Goal of the exercise:
Within the records below, reproduce without change the lines from the line that has "cases completion_of_exec h with" through the line that has "have hpair : writes", and only those.

Record excerpts:
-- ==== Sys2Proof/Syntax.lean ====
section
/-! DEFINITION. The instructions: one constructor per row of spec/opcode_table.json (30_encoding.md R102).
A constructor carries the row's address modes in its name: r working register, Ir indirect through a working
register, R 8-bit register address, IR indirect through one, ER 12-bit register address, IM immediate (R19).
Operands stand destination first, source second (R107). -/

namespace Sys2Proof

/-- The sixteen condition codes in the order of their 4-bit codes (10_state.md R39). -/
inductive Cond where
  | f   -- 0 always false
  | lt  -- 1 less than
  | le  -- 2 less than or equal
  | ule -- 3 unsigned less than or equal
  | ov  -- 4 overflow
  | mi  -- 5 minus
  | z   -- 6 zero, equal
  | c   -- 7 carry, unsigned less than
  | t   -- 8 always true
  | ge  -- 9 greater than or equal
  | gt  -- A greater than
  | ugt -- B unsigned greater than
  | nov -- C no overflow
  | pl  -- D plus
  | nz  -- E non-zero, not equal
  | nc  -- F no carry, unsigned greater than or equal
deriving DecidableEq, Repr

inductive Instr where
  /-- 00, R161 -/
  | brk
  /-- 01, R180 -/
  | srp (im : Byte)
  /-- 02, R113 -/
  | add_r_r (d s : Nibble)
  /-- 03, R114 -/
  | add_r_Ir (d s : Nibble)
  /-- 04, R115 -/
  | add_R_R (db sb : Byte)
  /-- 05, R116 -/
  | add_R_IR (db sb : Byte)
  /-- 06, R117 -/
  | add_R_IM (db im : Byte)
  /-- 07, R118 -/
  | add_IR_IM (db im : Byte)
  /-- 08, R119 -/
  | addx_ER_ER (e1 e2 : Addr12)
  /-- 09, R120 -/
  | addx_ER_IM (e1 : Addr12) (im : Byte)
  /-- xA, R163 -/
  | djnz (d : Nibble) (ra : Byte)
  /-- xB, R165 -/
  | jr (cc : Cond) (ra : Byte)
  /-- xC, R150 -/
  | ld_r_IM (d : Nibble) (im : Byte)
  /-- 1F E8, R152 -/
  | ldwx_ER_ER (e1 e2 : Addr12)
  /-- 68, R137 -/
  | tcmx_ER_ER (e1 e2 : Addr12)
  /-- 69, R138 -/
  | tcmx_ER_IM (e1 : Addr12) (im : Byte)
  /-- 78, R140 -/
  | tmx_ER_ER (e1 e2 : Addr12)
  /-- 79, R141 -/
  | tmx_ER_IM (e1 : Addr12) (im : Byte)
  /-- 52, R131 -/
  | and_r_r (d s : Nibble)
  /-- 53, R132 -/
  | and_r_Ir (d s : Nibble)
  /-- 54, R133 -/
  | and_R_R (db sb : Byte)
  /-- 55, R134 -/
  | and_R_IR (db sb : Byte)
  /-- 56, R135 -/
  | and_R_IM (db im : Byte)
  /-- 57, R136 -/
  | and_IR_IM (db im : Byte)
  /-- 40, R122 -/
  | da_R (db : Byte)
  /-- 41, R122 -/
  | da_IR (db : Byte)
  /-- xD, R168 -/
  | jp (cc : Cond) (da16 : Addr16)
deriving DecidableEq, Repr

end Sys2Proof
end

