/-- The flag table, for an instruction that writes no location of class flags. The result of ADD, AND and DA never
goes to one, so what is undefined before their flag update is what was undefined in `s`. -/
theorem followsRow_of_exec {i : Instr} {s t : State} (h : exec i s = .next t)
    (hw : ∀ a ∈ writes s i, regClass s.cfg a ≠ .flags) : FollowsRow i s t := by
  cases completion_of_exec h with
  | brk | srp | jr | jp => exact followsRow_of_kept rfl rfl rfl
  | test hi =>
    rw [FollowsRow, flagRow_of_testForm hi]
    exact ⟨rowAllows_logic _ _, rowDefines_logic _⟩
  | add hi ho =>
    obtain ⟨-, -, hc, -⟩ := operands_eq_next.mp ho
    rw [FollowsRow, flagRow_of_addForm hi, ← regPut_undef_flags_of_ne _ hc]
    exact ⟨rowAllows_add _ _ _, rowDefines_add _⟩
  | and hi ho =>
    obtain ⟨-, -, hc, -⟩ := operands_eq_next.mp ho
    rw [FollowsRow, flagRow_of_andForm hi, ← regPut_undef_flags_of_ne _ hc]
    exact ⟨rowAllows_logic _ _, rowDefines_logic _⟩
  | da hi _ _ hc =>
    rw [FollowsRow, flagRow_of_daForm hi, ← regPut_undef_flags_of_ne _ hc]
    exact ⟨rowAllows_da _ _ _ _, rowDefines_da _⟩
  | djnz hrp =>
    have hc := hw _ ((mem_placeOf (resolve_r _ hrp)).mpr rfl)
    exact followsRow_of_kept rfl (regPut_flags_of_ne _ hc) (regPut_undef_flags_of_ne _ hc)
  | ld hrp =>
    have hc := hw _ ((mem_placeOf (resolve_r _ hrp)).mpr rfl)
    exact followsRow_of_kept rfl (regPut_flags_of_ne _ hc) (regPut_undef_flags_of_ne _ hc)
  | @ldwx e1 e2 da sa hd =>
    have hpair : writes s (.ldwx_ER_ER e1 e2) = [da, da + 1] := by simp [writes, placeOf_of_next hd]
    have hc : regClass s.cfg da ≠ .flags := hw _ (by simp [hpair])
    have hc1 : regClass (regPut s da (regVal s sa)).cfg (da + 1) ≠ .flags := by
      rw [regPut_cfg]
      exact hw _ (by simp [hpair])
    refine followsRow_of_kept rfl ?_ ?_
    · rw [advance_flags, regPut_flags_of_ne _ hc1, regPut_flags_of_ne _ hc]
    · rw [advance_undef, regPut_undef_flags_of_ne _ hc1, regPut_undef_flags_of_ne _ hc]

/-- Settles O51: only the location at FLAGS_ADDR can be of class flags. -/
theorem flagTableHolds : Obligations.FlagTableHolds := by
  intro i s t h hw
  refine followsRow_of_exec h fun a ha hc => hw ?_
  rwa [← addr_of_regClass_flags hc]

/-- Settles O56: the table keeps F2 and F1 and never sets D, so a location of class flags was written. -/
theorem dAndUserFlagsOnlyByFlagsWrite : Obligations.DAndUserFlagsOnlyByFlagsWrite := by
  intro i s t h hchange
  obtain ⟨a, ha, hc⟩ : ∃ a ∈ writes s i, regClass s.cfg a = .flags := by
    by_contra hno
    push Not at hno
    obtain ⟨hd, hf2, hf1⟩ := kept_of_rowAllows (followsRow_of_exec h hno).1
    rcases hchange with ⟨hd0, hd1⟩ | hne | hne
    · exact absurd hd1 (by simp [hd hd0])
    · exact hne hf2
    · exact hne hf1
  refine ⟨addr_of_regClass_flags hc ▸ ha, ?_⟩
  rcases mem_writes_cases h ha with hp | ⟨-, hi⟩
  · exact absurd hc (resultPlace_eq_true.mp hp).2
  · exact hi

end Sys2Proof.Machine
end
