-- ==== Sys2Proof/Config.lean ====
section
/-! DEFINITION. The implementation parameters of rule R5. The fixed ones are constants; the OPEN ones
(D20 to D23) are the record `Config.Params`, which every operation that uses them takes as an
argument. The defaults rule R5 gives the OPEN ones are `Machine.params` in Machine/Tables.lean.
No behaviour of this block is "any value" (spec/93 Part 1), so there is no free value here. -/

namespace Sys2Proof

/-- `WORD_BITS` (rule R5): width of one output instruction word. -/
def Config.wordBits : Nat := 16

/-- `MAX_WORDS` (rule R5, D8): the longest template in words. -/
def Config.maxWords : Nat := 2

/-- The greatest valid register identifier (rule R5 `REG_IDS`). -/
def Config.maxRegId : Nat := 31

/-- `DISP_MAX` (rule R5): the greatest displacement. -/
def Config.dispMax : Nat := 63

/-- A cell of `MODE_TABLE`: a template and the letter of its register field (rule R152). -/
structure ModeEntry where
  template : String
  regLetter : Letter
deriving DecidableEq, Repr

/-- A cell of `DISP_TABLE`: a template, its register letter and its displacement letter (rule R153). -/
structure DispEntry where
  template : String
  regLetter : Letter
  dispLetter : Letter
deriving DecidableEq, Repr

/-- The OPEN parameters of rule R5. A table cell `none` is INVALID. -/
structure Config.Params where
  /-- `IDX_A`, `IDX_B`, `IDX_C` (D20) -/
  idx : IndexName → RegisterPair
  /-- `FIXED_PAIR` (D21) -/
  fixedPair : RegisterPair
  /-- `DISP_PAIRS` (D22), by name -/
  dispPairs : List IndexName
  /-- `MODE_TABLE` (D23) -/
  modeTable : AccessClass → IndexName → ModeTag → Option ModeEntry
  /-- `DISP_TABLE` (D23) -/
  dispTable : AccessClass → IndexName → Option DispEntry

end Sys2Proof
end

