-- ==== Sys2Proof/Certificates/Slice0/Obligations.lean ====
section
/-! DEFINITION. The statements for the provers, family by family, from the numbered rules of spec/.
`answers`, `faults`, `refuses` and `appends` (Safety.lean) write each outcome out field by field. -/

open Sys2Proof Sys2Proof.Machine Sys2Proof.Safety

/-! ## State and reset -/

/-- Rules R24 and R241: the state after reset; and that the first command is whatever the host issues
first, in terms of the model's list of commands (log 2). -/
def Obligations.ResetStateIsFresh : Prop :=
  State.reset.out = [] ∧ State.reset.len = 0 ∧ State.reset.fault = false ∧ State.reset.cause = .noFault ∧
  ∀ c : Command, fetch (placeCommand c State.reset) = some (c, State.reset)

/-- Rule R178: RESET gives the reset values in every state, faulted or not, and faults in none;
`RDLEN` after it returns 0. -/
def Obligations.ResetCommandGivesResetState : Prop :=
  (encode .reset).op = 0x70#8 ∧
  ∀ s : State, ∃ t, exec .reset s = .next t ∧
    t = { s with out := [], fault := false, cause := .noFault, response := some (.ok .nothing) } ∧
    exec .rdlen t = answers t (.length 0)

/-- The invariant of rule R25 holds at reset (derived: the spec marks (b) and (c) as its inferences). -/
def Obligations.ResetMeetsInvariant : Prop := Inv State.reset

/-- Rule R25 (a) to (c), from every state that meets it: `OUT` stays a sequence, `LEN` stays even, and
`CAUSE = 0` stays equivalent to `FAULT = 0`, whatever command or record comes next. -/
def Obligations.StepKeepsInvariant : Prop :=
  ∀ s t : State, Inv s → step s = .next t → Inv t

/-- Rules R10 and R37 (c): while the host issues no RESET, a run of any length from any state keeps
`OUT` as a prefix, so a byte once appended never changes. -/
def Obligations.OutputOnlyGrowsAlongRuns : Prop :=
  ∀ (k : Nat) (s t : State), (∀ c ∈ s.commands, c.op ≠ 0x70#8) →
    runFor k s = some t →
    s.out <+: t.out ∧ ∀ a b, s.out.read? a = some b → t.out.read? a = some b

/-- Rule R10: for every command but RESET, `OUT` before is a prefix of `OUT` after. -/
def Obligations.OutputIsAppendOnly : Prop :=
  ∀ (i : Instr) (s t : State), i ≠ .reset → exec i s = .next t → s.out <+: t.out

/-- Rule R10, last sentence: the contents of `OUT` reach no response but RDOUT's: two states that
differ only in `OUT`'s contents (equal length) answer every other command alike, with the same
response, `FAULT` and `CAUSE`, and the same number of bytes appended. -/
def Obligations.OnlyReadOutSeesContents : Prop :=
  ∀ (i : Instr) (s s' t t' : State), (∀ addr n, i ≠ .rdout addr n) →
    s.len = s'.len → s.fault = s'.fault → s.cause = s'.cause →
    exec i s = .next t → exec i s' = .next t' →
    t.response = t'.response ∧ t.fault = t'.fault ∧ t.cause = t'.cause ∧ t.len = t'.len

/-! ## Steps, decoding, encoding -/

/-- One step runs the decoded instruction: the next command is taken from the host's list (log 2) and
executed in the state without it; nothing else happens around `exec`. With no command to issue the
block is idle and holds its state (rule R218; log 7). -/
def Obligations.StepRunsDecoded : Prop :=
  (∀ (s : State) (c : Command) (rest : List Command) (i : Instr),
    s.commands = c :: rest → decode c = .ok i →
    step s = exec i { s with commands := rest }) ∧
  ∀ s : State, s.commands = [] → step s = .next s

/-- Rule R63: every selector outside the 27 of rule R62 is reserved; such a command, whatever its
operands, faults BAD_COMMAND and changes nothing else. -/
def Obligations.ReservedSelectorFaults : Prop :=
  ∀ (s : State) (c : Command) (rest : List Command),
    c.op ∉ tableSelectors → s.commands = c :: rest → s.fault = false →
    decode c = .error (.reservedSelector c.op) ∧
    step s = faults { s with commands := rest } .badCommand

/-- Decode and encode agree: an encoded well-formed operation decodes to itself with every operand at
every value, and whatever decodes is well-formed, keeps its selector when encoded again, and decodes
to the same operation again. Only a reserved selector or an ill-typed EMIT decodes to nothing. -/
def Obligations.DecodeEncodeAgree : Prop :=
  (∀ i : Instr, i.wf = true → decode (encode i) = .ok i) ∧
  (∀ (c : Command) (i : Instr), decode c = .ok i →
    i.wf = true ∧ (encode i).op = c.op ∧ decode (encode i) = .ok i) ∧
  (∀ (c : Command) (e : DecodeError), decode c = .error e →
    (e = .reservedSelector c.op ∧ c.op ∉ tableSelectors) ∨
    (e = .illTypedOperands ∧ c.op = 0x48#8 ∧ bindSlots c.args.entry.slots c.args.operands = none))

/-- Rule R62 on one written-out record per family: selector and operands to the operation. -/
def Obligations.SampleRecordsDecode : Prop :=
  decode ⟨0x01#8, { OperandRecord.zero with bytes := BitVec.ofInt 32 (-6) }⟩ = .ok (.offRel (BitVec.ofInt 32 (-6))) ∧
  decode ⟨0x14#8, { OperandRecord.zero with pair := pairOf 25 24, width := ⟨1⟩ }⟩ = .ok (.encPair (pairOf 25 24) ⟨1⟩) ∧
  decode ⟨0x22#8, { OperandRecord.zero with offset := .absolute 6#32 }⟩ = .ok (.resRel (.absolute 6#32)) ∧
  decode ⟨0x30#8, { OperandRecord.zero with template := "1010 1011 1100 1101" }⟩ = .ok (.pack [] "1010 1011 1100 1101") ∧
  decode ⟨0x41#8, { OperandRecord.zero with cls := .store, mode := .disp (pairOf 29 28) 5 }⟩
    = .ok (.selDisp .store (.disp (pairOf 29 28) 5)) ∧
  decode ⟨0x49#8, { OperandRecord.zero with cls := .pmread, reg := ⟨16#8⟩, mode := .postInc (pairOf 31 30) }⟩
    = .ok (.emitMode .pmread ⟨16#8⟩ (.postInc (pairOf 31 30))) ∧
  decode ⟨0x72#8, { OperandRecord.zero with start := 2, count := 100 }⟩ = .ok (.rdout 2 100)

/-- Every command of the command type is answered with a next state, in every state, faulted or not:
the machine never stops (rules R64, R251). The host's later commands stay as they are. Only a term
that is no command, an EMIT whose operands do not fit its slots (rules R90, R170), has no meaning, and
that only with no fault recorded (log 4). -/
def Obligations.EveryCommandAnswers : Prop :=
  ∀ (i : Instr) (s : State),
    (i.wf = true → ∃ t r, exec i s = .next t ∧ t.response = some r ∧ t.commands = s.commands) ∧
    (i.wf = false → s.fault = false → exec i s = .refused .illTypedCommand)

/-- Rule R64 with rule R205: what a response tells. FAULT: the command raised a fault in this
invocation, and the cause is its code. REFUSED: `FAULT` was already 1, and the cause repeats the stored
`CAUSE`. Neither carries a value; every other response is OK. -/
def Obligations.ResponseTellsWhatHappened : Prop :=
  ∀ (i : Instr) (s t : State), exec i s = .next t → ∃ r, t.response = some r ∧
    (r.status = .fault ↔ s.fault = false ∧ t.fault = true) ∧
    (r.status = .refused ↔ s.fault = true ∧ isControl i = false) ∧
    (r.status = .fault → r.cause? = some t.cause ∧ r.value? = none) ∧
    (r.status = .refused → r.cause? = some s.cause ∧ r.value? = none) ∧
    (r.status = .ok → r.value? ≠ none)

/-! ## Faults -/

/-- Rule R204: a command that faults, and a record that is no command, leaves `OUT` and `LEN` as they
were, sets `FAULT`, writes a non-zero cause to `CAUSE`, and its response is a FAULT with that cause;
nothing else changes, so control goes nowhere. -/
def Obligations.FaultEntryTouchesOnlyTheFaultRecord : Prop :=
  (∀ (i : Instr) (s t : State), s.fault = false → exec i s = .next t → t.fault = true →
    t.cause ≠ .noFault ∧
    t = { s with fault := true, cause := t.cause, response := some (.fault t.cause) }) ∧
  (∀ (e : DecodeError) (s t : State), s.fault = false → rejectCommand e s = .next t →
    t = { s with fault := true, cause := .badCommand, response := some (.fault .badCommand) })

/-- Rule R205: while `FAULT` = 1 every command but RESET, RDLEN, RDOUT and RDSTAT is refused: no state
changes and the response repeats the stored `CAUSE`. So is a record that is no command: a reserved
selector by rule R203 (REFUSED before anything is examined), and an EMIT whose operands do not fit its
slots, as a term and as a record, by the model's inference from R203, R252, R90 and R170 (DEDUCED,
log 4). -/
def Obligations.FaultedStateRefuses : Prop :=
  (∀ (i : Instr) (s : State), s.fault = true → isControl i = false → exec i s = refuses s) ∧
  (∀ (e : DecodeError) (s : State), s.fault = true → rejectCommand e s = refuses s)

Answer section:
  cases completion_of_exec h with
  | brk | srp | jr | jp => exact followsRow_of_kept rfl rfl rfl
  | test hi =>
    rw [FollowsRow, flagRow_of_testForm hi]
    exact ⟨rowAllows_logic _ _, rowDefines_logic _⟩
  | add hi ho =>
    obtain ⟨-, -, hc, -⟩ := operands_eq_next.mp ho
    rw [FollowsRow, flagRow_of_addForm hi, ← regPut_undef_flags_of_ne _ hc]
    exact ⟨rowAllows_add _ _ _, rowDefines_add _⟩
  | and hi ho =>
    obtain ⟨-, -, hc, -⟩ := operands_eq_next.mp ho
    rw [FollowsRow, flagRow_of_andForm hi, ← regPut_undef_flags_of_ne _ hc]
    exact ⟨rowAllows_logic _ _, rowDefines_logic _⟩
  | da hi _ _ hc =>
    rw [FollowsRow, flagRow_of_daForm hi, ← regPut_undef_flags_of_ne _ hc]
    exact ⟨rowAllows_da _ _ _ _, rowDefines_da _⟩
  | djnz hrp =>
    have hc := hw _ ((mem_placeOf (resolve_r _ hrp)).mpr rfl)
    exact followsRow_of_kept rfl (regPut_flags_of_ne _ hc) (regPut_undef_flags_of_ne _ hc)
  | ld hrp =>
    have hc := hw _ ((mem_placeOf (resolve_r _ hrp)).mpr rfl)
    exact followsRow_of_kept rfl (regPut_flags_of_ne _ hc) (regPut_undef_flags_of_ne _ hc)
  | @ldwx e1 e2 da sa hd =>
    have hpair : writes s (.ldwx_ER_ER e1 e2) = [da, da + 1] := by simp [writes, placeOf_of_next hd]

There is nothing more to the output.